→ **Problem**: Repeat nothing but the lines below running from the one containing "s.seq with arm" to the one containing "t.prm.browsing = true". Keep both end lines.

Excerpts from a dataset

= Beginning of Section =

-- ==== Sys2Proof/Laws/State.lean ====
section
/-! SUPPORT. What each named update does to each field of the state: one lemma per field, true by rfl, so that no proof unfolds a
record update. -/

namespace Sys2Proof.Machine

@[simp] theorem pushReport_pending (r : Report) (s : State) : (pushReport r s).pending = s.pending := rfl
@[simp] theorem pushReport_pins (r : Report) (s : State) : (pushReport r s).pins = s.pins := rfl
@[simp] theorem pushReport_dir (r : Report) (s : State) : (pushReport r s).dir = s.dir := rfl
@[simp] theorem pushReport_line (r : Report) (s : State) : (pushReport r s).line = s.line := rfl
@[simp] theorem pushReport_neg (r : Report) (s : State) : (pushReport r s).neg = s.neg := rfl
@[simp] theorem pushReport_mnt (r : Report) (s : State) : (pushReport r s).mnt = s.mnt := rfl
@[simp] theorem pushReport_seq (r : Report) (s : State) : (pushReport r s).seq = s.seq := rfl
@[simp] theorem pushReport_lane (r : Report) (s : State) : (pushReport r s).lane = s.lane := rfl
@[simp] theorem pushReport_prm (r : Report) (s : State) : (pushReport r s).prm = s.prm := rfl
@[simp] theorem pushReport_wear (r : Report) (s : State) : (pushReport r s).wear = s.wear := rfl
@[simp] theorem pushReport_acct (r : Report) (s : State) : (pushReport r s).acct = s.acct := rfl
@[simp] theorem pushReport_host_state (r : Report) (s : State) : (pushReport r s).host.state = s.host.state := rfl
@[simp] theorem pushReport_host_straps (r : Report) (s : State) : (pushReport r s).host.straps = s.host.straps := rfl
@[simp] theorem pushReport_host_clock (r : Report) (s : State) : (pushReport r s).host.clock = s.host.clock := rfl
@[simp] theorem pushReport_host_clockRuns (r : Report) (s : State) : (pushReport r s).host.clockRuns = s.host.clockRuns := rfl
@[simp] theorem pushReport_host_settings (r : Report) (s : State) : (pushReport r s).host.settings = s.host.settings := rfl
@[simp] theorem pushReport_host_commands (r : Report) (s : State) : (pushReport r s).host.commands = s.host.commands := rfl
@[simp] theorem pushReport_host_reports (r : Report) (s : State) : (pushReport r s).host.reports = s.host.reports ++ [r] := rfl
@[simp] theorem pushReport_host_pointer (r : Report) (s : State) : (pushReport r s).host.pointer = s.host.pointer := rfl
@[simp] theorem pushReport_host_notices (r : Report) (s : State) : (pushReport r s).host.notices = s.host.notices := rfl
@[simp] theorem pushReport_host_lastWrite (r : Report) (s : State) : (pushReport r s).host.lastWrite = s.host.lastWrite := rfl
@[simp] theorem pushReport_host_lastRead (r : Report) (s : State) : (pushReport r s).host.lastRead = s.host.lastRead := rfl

= End of Section =
= Beginning of Section =

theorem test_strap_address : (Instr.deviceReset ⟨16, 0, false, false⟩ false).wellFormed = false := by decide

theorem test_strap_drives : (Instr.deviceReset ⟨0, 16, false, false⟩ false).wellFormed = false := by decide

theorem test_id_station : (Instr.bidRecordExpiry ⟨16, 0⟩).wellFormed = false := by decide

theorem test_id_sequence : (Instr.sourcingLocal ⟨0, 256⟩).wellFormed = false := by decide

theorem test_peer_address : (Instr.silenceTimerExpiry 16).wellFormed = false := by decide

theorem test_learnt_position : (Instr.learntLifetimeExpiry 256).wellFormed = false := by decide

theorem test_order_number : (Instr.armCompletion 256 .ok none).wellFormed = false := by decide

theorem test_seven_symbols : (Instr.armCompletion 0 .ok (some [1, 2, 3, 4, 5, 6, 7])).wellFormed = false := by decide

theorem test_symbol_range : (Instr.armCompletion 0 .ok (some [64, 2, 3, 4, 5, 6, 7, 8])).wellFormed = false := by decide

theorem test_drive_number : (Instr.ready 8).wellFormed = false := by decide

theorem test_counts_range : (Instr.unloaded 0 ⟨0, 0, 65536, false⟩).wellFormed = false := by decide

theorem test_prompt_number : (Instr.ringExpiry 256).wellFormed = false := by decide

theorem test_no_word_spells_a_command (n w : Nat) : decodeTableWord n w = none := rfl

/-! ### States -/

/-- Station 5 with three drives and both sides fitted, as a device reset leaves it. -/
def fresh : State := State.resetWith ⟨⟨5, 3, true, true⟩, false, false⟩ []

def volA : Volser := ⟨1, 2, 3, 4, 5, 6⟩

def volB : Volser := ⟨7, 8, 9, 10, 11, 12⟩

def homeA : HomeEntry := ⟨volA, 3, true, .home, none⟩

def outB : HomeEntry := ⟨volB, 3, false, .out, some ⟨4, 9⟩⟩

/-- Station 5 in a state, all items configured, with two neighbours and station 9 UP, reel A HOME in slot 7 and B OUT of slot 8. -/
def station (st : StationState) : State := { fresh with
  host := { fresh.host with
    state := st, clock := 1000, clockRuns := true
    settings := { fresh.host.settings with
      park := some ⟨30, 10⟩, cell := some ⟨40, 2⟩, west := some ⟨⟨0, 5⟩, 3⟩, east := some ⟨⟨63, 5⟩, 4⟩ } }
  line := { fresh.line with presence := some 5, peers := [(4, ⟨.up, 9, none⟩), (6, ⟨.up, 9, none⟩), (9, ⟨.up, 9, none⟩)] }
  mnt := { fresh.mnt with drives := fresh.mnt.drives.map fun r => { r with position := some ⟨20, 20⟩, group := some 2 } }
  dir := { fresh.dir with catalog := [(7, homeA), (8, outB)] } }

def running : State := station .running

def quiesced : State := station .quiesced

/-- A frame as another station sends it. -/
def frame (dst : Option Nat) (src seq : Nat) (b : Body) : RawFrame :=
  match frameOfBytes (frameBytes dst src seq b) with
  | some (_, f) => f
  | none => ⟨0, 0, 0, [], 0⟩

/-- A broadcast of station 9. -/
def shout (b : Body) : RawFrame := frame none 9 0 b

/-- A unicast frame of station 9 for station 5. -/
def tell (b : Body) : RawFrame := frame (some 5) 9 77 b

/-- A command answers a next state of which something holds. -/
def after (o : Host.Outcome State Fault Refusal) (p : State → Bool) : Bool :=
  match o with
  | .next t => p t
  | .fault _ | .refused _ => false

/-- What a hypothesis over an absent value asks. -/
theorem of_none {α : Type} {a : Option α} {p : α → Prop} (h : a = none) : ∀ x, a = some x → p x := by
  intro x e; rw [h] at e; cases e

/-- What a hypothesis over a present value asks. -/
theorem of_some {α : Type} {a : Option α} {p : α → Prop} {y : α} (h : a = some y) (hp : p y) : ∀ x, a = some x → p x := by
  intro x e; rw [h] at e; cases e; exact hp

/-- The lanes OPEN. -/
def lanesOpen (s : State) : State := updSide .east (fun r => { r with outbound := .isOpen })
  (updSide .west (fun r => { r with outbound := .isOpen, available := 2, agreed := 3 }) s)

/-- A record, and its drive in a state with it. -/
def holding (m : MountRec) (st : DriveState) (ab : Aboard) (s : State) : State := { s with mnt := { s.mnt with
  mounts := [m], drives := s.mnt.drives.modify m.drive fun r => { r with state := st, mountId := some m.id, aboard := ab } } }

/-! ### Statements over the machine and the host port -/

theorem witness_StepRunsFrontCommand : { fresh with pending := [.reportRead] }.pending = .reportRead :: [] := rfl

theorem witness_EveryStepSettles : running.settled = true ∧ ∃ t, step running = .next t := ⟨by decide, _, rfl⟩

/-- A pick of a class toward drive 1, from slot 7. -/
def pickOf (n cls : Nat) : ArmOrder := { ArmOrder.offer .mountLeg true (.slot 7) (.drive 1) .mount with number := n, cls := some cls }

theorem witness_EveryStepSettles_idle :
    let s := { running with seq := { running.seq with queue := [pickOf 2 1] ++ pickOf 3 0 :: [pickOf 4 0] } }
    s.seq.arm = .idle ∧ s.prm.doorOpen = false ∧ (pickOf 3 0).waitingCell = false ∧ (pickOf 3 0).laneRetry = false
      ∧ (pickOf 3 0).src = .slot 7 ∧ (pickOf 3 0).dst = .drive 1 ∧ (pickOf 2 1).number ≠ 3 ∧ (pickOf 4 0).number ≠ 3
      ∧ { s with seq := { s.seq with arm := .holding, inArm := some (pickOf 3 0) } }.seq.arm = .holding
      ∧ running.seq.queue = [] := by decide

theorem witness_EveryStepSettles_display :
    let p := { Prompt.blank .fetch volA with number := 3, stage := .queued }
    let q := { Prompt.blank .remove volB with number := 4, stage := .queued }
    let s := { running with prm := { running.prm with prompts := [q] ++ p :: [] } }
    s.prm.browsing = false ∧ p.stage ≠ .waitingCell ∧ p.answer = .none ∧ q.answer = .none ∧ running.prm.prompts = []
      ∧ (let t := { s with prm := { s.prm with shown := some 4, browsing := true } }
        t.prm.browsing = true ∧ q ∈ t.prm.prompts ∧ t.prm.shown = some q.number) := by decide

= End of Section =

→ **Response**:
      ∧ { s with seq := { s.seq with arm := .holding, inArm := some (pickOf 3 0) } }.seq.arm = .holding
      ∧ running.seq.queue = [] := by decide

theorem witness_EveryStepSettles_display :
    let p := { Prompt.blank .fetch volA with number := 3, stage := .queued }
    let q := { Prompt.blank .remove volB with number := 4, stage := .queued }
    let s := { running with prm := { running.prm with prompts := [q] ++ p :: [] } }
    s.prm.browsing = false ∧ p.stage ≠ .waitingCell ∧ p.answer = .none ∧ q.answer = .none ∧ running.prm.prompts = []
      ∧ (let t := { s with prm := { s.prm with shown := some 4, browsing := true } }
        t.prm.browsing = true ∧ q ∈ t.prm.prompts ∧ t.prm.shown = some q.number) := by decide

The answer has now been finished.